Some boards are more sophisticated than others, depending on who sits on that audit committee. “In some cases, the audit committee is becoming the all-risk committee,” one executive said. They’re being forced by the oversight bodies like the Securities and Exchange Commission to become a forward-looking organization, he said.

Companies still have room to improve, however, in articulating their risk tolerance to the board. “It’s an emerging practice for a lot of organizations,” Rost said. “Most organizations are in that evolutionary stage of getting there.”
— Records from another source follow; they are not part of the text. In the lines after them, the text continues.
-- ==== Sys2Proof/Certificates/Slice0/Obligations.lean ====
section
/-! DEFINITION. The statements about the model, for the provers. -/

open Sys2Proof Sys2Proof.Machine

/-! ### Integer instructions (chapter 4) -/

/-- R77: every register-register integer operation gives gd the stated function of its sources, wrapping modulo 2^64 unless saturated, shift counts being bits 5:0, and changes nothing else: no flag, no other register, no memory. R78, R79: the immediate forms; imm13 and imm18 are sign-extended, lsh's is zero-extended and gd is its source, shift counts run over 0–63. -/
def Obligations.IntegerResults : Prop :=
  (
    ∀ (s : State) (d a b : Fin 32), s.cur.slot < 16 →
      let x := s.gval a
      let y := s.gval b
      let n := y.toNat % 64
      GivesG s (.add d a b) d (BitVec.ofNat 64 (x.toNat + y.toNat))
      ∧ GivesG s (.sub d a b) d (BitVec.ofInt 64 (x.toInt - y.toInt))
      ∧ GivesG s (.and d a b) d (x &&& y)
      ∧ GivesG s (.or d a b) d (x ||| y)
      ∧ GivesG s (.xor d a b) d (x ^^^ y)
      ∧ GivesG s (.andn d a b) d (x &&& ~~~y)
      ∧ GivesG s (.sll d a b) d (BitVec.ofNat 64 (x.toNat * 2 ^ n))
      ∧ GivesG s (.srl d a b) d (BitVec.ofNat 64 (x.toNat / 2 ^ n))
      ∧ GivesG s (.sra d a b) d (BitVec.ofInt 64 (x.toInt / 2 ^ n))
      ∧ GivesG s (.slt d a b) d (if x.toInt < y.toInt then 1 else 0)
      ∧ GivesG s (.sltu d a b) d (if x.toNat < y.toNat then 1 else 0)
      ∧ GivesG s (.min d a b) d (BitVec.ofInt 64 (min x.toInt y.toInt))
      ∧ GivesG s (.max d a b) d (BitVec.ofInt 64 (max x.toInt y.toInt))
      ∧ GivesG s (.minu d a b) d (BitVec.ofNat 64 (min x.toNat y.toNat))
      ∧ GivesG s (.maxu d a b) d (BitVec.ofNat 64 (max x.toNat y.toNat))
      ∧ GivesG s (.adds d a b) d (BitVec.ofInt 64 (max (-(2 ^ 63)) (min (2 ^ 63 - 1) (x.toInt + y.toInt))))
      ∧ GivesG s (.subs d a b) d (BitVec.ofInt 64 (max (-(2 ^ 63)) (min (2 ^ 63 - 1) (x.toInt - y.toInt)))))
  ∧ (
    ∀ (s : State) (d a : Fin 32) (i : BitVec 13) (j : BitVec 18) (k : BitVec 6), s.cur.slot < 16 →
      let x := s.gval a
      let y : Word := BitVec.ofInt 64 i.toInt
      GivesG s (.addi d a i) d (BitVec.ofInt 64 (x.toInt + i.toInt))
      ∧ GivesG s (.andi d a i) d (x &&& y)
      ∧ GivesG s (.ori d a i) d (x ||| y)
      ∧ GivesG s (.xori d a i) d (x ^^^ y)
      ∧ GivesG s (.slti d a i) d (if x.toInt < i.toInt then 1 else 0)
      ∧ GivesG s (.sltiu d a i) d (if x.toNat < y.toNat then 1 else 0)
      ∧ GivesG s (.slli d a k) d (BitVec.ofNat 64 (x.toNat * 2 ^ k.toNat))
      ∧ GivesG s (.srli d a k) d (BitVec.ofNat 64 (x.toNat / 2 ^ k.toNat))
      ∧ GivesG s (.srai d a k) d (BitVec.ofInt 64 (x.toInt / 2 ^ k.toNat))
      ∧ GivesG s (.ldi d j) d (BitVec.ofInt 64 j.toInt)
      ∧ GivesG s (.lsh d j) d (BitVec.ofNat 64 ((s.gval d).toNat * 2 ^ 18) ||| BitVec.ofNat 64 j.toNat))
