-- ==== Sys2Proof/Laws/Homes.lean ====
section
/-! SUPPORT. What a home's write does to the bytes of memory, and what an access whose turn has come is performed on. -/

namespace Sys2Proof.Machine

open Sys2Proof

/-- An access that has waited for its turn is performed on the state as it is (R257). -/
theorem State.inTurn_queued {s : State} {a : Access} (ev : Access → Instr) (perform : State → State) (h : a.queued = true) :
    s.inTurn a ev perform = perform s := by simp [State.inTurn, h]

/-- What an access of one sector of stacked DRAM reserves of its channel (R257). -/
def State.channelTaken (s : State) (pa : PhysAddr) : State :=
  s.modClu (vaultClu pa) (fun k => { k with chan := setKey k.chan (channelOf pa) (s.cycle + 2) })

/-- The turn of one sector of stacked DRAM whose channel is free is now (R257). -/
theorem State.channelTurn_free {s : State} {pa : PhysAddr} (hp : inLpddr pa = false) (hc : ChannelFree s pa) :
    s.channelTurn pa 1 = (s.cycle, s.channelTaken pa) := by
  have hm : max s.cycle ((getKey (s.clu (vaultClu pa)).chan (channelOf pa)).getD 0) = s.cycle := Nat.max_eq_left hc
  simp [State.channelTurn, hp, List.range_succ, hm, State.channelTaken]

/-- A load or store of stacked DRAM whose channel is free is performed now, on a state in which only the channel differs (R257). -/
theorem State.inTurn_free {s : State} {a : Access} (ev : Access → Instr) (perform : State → State) (hq : a.queued = false) (hf : a.op ≠ .fetch)
    (hp : inLpddr a.pa = false) (hc : ChannelFree s a.pa) : s.inTurn a ev perform = perform (s.channelTaken a.pa) := by
  have hd : s.refreshDraw a.pa = (false, s) := by simp [State.refreshDraw, hp]
  have hy : (s.channelTaken a.pa).cycle = s.cycle := rfl
  simp [State.inTurn, hq, hd, accessTurns, hf, State.channelTurn_free hp hc, hy]

/-- Notices of monitors leave memory. -/
theorem State.mem_notify (s : State) (place : MonAt) (block : PhysAddr) (wts : Nat) : (s.notify place block wts).mem = s.mem := by
  have h : ∀ (l : List Instr) (s : State), (l.foldl (fun s e => s.post s.now 0 e) s).mem = s.mem := by
    intro l
    induction l with
    | nil => exact fun _ => rfl
    | cons e r ih => exact fun s => (ih (s.post s.now 0 e)).trans rfl
  exact h _ s

/-- A line's written mark leaves memory (R372). -/
theorem State.mem_markWritten (s : State) (pa : PhysAddr) (code : Bool) : (s.markWritten pa code).mem = s.mem := by
  unfold State.markWritten; split <;> rfl

/-- Breaking a line's reservations leaves memory (R123). -/
theorem State.mem_breakLine (s : State) (pa : PhysAddr) : (s.breakLine pa).mem = s.mem := rfl

/-- An update of a sector's record leaves memory. -/
theorem State.mem_modSector (s : State) (pa : PhysAddr) (f : Sector → Sector) : (s.modSector pa f).mem = s.mem := rfl

/-- The bytes that a home writes stand there after the write (R110). -/
theorem State.get_writeAt_in (s : State) (home : ClusterKey) (pa : PhysAddr) (bs : List Byte) (wts : Nat) (v code : Bool) (i : Nat) (h : i < bs.length) :
    Memory.get (s.writeAt home pa bs wts v code).mem (pa + i) = bs[i] := by
  simp only [State.writeAt, State.mem_notify, State.mem_breakLine, State.mem_markWritten, State.mem_modSector]
  exact Memory.get_setN_in bs _ pa i h

/-- A write on an unversioned page to a sector without older versions leaves every other byte (R110, R359). -/
theorem State.get_writeAt_out {s : State} (home : ClusterKey) {pa : PhysAddr} (bs : List Byte) (wts : Nat) (code : Bool) {j : Nat}
    (hc : (s.sector pa).chain = []) (h : j < pa ∨ pa + bs.length ≤ j) :
    Memory.get (s.writeAt home pa bs wts false code).mem j = Memory.get s.mem j := by
  have hcut : s.cutChain (s.chainHome pa home) pa 0 = s := by simp [State.cutChain, hc]
  simp only [State.writeAt, State.mem_notify, State.mem_breakLine, State.mem_markWritten, State.mem_modSector, hcut]
  exact Memory.get_setN_out bs s.mem pa j h

end Sys2Proof.Machine
end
For companies that have already identified their risks and laid out mitigation plans, the next hurdle to overcome is how to ensure that the lines of business are actually employing those mitigation measures, attendees said.

“I think we’ve done it pretty well creating strong cheerleaders along the lines of business to champion the cause when we need them to,” Sundquist said. That was achieved by “bringing them direct value through actionable information they can take to monitor their risk.”

“ERM is one of those journeys that will never end,” Rost said. “Even if you’re not a global company, you’re still impacted by global factors.” That fact alone will continue to elevate ERM at the board level years down the road.